Source data:
=== Section Start ===

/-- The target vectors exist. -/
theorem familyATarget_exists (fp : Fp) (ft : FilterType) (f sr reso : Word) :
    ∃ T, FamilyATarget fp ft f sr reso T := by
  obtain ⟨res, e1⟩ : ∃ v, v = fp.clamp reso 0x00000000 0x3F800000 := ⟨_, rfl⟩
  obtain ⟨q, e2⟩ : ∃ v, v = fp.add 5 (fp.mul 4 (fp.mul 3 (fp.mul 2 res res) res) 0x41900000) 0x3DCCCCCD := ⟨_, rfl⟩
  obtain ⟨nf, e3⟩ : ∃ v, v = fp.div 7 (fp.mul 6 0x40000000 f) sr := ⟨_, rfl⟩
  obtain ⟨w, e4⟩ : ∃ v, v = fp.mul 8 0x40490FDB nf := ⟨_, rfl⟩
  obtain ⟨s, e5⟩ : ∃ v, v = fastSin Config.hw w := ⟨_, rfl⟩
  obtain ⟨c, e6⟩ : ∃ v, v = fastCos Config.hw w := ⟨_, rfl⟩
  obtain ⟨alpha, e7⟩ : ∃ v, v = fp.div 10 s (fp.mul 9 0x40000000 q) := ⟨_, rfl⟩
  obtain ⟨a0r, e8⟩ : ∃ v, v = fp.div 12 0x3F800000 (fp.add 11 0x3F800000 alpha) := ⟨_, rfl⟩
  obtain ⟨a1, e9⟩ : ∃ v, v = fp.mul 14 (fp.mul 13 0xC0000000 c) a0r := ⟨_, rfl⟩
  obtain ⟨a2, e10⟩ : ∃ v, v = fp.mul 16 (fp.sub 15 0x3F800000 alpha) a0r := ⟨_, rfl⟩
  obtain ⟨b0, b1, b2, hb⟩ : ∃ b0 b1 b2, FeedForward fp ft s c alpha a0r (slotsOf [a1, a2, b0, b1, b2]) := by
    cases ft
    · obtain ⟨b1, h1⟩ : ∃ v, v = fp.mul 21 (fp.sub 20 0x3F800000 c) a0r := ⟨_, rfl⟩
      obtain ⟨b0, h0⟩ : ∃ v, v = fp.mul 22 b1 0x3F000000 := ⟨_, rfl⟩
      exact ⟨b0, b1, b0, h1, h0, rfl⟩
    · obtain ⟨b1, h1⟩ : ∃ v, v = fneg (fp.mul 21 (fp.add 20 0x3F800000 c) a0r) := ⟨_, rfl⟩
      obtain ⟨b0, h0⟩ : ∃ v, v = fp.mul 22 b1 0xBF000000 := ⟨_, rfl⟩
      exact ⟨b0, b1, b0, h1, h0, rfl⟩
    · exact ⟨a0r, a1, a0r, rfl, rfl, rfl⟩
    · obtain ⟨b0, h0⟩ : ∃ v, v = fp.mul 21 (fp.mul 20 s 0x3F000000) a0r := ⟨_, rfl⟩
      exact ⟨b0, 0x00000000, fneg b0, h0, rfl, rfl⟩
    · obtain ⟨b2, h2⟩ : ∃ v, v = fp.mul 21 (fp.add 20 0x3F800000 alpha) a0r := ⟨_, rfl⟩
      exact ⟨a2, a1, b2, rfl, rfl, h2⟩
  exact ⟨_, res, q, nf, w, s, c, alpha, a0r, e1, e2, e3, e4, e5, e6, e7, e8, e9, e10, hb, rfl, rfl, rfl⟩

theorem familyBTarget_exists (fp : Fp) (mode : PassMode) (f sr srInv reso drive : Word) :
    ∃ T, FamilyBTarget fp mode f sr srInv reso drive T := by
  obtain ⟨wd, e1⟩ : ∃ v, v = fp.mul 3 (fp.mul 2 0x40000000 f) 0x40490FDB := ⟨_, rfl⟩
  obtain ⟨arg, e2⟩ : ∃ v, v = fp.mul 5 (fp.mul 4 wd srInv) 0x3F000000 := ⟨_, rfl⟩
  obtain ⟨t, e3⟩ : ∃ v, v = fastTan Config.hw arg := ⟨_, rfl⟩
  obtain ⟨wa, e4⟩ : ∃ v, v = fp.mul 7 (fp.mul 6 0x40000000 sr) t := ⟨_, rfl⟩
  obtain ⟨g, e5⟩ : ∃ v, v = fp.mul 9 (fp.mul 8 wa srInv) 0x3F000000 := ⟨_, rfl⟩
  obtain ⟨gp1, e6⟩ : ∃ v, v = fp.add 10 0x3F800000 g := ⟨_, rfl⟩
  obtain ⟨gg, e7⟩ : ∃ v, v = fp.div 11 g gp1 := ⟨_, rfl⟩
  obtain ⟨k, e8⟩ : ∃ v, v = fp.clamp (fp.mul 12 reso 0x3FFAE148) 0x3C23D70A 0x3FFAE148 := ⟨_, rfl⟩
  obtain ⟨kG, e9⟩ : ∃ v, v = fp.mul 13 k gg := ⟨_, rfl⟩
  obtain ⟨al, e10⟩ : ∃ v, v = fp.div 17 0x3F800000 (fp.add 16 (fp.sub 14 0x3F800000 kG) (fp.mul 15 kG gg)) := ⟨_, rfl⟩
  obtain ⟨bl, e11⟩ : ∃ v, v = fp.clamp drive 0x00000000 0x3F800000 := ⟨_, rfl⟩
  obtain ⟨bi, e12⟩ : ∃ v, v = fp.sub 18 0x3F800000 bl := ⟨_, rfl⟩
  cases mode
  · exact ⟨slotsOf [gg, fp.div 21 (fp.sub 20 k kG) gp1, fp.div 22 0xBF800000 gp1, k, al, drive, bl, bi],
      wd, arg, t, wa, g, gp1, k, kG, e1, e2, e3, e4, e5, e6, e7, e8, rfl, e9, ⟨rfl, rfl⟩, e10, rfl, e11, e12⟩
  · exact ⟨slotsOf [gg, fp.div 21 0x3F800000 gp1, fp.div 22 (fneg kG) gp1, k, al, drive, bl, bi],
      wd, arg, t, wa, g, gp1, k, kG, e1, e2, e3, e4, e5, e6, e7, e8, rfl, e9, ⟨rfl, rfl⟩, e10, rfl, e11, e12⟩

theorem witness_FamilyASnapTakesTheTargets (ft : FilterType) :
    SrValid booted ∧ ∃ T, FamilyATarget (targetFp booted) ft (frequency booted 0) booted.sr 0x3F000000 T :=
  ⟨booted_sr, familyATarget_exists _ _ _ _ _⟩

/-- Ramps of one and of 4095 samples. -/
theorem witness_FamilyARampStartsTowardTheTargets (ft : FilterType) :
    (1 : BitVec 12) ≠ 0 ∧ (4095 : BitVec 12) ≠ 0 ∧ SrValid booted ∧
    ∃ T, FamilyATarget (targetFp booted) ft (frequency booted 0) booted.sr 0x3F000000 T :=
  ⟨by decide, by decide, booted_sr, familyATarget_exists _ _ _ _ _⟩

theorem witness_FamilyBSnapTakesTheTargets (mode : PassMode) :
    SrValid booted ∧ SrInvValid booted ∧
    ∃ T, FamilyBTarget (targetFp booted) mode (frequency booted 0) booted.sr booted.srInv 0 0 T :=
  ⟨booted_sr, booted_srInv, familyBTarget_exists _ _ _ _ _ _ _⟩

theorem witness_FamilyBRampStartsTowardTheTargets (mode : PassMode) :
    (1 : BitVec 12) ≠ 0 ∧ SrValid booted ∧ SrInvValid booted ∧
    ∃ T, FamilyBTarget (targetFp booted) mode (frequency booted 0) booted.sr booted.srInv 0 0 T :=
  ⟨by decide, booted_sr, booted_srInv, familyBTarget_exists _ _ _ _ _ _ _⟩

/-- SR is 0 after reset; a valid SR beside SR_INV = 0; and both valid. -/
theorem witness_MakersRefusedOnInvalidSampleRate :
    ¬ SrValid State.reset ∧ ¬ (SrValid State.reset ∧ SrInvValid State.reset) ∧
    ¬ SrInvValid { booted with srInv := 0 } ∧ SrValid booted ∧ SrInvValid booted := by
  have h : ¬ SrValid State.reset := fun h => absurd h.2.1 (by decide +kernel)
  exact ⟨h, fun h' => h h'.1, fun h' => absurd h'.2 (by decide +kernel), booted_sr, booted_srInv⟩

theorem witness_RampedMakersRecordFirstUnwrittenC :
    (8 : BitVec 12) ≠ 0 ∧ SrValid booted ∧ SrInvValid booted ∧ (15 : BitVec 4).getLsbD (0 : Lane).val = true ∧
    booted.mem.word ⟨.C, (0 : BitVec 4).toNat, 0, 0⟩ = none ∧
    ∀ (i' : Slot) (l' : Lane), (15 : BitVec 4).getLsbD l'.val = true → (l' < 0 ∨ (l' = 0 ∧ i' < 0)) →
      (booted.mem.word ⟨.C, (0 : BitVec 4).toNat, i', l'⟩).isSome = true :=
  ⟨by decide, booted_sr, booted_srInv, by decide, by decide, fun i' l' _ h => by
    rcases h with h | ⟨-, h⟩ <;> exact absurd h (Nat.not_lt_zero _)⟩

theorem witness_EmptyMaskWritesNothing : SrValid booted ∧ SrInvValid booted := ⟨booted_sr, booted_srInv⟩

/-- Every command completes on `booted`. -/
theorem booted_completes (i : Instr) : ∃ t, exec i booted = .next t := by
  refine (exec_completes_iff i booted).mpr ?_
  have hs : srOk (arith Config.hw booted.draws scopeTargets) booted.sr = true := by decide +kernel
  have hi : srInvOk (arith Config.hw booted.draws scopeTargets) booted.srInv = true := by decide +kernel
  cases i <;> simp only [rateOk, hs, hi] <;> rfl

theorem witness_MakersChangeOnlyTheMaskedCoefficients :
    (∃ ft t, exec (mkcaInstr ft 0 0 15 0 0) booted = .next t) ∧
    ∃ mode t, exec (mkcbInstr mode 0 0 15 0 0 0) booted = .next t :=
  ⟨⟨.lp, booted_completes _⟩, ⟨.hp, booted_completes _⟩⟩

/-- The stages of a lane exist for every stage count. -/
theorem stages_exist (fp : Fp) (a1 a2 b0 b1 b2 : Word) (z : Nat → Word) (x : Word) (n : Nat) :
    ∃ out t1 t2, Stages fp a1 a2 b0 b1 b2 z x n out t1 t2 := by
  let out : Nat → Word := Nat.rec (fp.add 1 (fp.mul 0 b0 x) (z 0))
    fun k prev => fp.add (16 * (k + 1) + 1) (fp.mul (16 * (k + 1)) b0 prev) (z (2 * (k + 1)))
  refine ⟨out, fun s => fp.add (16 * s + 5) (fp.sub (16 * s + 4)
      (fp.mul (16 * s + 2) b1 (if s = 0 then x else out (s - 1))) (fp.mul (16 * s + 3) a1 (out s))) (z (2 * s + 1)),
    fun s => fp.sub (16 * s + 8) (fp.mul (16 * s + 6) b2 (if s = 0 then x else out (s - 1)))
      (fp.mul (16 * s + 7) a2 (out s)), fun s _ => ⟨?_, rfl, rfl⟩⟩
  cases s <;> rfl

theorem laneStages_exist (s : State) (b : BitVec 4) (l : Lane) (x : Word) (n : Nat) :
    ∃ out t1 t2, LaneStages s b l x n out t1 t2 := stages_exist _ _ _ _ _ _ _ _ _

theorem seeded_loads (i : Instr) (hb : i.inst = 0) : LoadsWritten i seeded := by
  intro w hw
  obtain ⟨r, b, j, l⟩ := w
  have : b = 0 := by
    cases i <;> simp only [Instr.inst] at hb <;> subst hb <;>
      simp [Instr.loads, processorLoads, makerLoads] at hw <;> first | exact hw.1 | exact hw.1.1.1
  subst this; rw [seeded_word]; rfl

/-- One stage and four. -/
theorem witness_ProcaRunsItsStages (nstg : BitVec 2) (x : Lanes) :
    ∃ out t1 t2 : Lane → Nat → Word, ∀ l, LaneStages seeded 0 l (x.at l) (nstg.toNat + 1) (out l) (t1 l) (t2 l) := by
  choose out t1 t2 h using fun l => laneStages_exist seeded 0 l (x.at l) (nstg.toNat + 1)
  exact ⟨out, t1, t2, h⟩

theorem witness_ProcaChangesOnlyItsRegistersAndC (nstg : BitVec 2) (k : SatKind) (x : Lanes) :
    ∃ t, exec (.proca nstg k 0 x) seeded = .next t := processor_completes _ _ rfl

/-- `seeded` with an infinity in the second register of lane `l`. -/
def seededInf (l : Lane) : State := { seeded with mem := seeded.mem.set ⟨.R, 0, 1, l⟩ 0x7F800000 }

=== Section End ===
=== Section Start ===

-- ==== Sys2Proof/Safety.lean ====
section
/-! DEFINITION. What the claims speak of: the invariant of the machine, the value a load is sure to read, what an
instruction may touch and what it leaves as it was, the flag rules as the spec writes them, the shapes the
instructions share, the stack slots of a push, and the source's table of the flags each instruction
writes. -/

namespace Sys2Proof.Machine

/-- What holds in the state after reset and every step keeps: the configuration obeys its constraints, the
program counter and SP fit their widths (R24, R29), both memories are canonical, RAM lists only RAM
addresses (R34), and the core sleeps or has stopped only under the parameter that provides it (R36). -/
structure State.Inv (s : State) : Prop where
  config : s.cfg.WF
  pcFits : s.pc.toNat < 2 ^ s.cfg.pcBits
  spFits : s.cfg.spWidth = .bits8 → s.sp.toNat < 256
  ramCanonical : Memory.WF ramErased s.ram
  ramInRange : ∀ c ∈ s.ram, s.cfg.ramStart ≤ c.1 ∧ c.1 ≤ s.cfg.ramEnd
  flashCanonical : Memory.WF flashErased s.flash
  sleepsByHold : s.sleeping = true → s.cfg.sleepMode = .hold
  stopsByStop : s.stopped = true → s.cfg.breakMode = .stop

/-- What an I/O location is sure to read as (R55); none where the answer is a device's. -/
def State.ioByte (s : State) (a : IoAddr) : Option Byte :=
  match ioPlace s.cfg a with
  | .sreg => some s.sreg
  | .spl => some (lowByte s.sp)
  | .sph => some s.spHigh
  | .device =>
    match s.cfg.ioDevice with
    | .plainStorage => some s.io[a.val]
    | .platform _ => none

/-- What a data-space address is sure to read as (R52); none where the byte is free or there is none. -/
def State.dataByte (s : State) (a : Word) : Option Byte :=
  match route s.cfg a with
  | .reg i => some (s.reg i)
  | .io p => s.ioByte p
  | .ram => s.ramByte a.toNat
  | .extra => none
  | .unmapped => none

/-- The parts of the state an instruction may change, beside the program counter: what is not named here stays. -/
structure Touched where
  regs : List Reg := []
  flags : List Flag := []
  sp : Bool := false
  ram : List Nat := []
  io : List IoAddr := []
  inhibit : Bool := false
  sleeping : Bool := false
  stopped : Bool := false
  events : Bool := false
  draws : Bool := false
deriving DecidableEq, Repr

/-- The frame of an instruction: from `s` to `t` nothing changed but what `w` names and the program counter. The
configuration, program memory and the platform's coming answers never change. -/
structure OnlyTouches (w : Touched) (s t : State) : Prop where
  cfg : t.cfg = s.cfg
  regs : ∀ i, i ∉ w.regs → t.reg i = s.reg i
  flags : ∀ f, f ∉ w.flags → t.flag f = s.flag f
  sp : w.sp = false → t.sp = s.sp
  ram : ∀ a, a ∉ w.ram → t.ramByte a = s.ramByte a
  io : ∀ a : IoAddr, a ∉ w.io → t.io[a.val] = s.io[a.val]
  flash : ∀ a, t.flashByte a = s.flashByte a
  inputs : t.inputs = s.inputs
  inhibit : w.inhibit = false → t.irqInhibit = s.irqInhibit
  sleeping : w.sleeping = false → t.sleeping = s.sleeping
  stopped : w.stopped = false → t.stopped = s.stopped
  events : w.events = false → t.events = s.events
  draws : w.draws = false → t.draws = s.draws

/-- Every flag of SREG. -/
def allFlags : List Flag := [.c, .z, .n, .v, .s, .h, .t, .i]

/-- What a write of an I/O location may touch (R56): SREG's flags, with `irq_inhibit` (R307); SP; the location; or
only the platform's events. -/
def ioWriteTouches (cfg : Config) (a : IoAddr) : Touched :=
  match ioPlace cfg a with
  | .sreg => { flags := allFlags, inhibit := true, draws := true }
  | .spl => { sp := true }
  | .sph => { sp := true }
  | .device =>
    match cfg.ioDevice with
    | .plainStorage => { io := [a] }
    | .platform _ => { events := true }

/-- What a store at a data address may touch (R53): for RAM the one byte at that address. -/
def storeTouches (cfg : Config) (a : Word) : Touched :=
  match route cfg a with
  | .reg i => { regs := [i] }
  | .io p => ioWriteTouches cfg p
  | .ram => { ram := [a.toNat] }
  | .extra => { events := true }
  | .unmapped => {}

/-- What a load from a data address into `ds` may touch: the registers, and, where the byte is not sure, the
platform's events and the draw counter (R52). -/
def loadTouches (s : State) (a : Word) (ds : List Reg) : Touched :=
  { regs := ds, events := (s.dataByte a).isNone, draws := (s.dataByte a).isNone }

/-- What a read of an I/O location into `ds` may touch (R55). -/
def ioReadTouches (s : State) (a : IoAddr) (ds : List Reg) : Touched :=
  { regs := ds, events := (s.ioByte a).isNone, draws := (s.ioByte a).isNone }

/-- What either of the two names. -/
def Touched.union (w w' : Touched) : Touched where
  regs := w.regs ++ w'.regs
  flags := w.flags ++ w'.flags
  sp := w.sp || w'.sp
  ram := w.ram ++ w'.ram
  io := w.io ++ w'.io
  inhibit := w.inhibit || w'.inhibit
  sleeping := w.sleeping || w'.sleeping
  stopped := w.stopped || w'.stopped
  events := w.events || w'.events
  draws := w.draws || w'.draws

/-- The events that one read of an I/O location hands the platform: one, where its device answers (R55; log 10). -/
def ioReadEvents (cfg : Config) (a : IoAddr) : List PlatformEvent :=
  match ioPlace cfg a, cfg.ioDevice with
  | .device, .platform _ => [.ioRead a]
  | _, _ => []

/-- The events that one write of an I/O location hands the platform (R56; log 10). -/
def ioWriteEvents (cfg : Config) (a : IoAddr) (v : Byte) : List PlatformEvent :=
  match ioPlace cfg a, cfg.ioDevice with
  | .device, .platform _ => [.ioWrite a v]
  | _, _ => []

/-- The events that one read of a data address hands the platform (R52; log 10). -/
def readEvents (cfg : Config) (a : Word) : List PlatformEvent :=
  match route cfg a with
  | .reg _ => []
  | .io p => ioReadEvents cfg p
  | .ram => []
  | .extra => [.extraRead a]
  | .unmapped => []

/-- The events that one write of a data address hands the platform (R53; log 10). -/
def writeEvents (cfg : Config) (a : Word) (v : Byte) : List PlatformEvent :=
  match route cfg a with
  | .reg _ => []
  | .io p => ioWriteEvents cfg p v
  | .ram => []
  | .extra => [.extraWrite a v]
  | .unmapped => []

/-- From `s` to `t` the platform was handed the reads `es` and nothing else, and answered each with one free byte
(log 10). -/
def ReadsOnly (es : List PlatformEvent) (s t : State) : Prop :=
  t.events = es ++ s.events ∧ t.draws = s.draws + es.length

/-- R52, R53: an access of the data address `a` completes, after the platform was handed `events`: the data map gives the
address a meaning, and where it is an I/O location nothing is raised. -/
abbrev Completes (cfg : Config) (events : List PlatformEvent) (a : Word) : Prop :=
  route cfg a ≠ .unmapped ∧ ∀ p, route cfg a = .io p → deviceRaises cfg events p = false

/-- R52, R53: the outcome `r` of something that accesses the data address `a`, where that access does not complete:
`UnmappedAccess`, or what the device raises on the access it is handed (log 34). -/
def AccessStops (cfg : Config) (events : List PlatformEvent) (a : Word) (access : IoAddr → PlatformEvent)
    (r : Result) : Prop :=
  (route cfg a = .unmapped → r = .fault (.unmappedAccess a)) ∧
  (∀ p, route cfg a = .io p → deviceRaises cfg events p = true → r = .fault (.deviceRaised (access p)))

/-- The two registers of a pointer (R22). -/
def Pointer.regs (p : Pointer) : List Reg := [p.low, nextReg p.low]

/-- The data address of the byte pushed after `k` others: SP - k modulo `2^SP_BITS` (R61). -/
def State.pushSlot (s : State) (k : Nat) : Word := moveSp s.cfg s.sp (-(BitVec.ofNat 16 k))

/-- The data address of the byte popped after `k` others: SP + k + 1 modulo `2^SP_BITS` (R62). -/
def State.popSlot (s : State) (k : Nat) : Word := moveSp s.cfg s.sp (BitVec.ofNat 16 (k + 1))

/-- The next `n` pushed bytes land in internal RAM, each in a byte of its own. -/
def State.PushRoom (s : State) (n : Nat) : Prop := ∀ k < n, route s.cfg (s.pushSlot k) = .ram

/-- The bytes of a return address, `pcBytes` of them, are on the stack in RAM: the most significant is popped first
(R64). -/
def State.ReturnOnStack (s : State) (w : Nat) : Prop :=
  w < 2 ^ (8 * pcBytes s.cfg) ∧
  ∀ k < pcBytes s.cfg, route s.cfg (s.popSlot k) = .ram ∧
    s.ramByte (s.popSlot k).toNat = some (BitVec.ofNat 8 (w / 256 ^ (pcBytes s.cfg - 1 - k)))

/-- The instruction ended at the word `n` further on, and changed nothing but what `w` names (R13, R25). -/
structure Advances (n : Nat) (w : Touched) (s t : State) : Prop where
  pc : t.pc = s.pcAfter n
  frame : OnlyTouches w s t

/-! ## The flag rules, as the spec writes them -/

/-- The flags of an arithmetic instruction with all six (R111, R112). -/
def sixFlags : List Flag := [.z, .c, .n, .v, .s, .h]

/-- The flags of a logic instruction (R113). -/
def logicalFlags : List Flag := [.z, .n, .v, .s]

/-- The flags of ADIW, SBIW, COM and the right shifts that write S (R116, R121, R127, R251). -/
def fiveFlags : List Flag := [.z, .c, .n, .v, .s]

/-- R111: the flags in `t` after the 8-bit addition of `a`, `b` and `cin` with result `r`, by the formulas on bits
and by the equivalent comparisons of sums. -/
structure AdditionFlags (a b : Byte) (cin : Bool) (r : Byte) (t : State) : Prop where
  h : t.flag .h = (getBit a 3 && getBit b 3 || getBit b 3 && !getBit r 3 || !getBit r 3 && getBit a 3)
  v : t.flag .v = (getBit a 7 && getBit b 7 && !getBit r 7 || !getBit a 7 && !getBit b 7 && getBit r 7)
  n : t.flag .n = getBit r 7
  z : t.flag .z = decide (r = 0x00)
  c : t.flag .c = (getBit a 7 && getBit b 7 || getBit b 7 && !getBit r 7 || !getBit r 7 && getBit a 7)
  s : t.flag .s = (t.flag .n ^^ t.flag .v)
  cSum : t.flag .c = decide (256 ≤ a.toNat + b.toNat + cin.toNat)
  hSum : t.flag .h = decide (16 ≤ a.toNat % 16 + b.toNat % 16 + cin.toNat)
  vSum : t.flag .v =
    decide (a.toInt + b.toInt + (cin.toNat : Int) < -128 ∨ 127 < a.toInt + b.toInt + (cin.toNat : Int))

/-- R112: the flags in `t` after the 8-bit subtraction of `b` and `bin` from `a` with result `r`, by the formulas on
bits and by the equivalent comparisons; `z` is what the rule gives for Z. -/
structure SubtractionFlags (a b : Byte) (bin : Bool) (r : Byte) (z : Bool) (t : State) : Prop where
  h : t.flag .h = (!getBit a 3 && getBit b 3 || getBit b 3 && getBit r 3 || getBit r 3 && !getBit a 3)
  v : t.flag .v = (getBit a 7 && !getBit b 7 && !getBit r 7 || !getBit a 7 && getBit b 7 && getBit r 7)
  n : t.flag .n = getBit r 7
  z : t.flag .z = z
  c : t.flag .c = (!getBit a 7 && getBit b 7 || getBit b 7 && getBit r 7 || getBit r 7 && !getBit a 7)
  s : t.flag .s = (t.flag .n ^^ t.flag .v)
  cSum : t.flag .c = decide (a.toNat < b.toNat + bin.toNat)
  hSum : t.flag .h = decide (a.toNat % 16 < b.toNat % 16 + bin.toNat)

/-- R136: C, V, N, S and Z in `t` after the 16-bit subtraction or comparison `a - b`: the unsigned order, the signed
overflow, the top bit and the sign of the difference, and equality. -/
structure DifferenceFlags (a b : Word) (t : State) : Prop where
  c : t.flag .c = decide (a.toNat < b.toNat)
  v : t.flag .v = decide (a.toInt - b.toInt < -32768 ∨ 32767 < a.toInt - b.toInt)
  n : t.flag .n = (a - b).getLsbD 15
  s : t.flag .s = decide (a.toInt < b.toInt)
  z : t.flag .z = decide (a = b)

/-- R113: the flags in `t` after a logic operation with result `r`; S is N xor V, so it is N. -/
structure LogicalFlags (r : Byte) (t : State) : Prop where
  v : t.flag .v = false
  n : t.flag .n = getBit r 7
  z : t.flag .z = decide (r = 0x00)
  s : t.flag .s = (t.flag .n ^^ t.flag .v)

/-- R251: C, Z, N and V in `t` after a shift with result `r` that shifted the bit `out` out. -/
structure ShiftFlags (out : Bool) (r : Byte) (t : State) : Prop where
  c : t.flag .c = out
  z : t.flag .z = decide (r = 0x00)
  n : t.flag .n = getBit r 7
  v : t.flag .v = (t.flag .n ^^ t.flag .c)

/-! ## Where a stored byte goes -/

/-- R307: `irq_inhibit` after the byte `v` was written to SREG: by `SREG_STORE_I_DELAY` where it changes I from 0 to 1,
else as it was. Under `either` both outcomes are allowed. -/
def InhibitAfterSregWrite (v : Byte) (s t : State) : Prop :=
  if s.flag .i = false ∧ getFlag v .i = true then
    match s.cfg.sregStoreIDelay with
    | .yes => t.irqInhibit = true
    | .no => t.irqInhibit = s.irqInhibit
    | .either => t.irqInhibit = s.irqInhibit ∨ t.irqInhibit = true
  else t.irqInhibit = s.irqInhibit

=== Section End ===

_WHAT THIS TASK INVOLVES_. With "reso" as the string to match, show every line of the entries above that has it.

_TASK OUTPUT_.
theorem familyATarget_exists (fp : Fp) (ft : FilterType) (f sr reso : Word) :
    ∃ T, FamilyATarget fp ft f sr reso T := by
  obtain ⟨res, e1⟩ : ∃ v, v = fp.clamp reso 0x00000000 0x3F800000 := ⟨_, rfl⟩
theorem familyBTarget_exists (fp : Fp) (mode : PassMode) (f sr srInv reso drive : Word) :
    ∃ T, FamilyBTarget fp mode f sr srInv reso drive T := by
  obtain ⟨k, e8⟩ : ∃ v, v = fp.clamp (fp.mul 12 reso 0x3FFAE148) 0x3C23D70A 0x3FFAE148 := ⟨_, rfl⟩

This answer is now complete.